Segment Start: STORED DATA

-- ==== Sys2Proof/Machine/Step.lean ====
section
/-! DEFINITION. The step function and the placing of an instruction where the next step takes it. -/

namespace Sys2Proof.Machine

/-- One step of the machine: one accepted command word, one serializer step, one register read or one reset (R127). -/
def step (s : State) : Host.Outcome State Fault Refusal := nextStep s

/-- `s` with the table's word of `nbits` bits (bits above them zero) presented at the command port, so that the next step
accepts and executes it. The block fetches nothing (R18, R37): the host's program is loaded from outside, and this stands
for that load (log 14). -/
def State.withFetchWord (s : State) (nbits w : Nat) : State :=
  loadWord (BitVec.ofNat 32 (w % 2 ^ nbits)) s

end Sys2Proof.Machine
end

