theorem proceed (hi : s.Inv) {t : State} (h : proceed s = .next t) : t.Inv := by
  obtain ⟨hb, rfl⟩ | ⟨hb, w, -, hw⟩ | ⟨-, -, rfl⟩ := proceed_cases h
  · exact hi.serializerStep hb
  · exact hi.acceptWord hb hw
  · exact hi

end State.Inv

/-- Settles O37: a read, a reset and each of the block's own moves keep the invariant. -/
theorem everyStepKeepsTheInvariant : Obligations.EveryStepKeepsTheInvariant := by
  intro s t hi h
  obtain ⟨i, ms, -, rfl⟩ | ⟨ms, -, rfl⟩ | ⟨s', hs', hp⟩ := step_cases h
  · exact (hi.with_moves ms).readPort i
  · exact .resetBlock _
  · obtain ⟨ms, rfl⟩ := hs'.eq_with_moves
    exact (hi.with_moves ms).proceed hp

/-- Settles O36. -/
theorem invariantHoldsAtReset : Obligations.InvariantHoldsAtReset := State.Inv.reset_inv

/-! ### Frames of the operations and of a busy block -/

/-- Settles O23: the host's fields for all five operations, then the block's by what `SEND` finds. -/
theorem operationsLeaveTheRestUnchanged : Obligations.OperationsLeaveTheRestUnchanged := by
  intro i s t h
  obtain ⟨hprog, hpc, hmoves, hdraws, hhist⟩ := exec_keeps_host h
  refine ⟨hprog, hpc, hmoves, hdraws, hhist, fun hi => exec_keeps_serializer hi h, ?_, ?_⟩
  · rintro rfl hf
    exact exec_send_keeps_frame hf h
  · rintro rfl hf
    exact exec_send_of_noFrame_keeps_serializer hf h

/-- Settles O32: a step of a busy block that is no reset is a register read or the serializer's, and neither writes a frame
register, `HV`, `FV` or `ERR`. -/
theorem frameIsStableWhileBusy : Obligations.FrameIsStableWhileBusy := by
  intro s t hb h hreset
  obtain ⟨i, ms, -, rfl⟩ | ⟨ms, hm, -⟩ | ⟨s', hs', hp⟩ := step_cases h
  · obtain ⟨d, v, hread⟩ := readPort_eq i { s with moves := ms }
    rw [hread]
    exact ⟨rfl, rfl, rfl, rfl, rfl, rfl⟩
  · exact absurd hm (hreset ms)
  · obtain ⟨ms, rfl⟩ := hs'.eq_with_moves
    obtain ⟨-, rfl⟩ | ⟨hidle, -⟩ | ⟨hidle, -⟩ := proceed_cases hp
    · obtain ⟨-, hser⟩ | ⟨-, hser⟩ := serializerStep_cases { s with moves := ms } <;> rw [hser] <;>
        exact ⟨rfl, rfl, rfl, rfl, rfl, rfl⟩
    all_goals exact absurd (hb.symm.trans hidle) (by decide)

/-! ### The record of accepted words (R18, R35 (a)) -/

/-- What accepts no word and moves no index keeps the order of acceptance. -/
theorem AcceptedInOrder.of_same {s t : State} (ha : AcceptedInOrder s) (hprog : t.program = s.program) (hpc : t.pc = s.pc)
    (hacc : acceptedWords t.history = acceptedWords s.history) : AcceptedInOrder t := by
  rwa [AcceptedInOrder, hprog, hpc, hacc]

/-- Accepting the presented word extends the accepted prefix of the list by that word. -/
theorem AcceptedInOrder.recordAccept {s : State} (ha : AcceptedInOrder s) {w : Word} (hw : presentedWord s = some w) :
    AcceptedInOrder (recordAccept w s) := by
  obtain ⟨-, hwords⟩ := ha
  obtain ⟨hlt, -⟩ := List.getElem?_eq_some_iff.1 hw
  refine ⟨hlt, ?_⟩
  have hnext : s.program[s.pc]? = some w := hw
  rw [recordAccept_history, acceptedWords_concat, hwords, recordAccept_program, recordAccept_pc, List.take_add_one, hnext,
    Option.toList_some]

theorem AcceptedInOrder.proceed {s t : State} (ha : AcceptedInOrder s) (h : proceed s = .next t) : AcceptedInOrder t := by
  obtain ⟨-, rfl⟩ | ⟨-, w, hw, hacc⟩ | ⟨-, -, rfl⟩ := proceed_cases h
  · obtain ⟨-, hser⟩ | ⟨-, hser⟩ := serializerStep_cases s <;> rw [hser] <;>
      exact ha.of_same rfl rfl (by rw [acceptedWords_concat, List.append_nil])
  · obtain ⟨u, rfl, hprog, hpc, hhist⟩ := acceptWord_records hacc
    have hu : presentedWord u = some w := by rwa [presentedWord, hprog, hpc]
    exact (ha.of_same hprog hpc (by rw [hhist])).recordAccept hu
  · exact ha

Segment End: STORED DATA

# [EXERCISE]
Where in the entries above does the word "hnext" appear? Copy each line that has it.

# [EXERCISE RESULT]
  have hnext : s.program[s.pc]? = some w := hw
  rw [recordAccept_history, acceptedWords_concat, hwords, recordAccept_program, recordAccept_pc, List.take_add_one, hnext,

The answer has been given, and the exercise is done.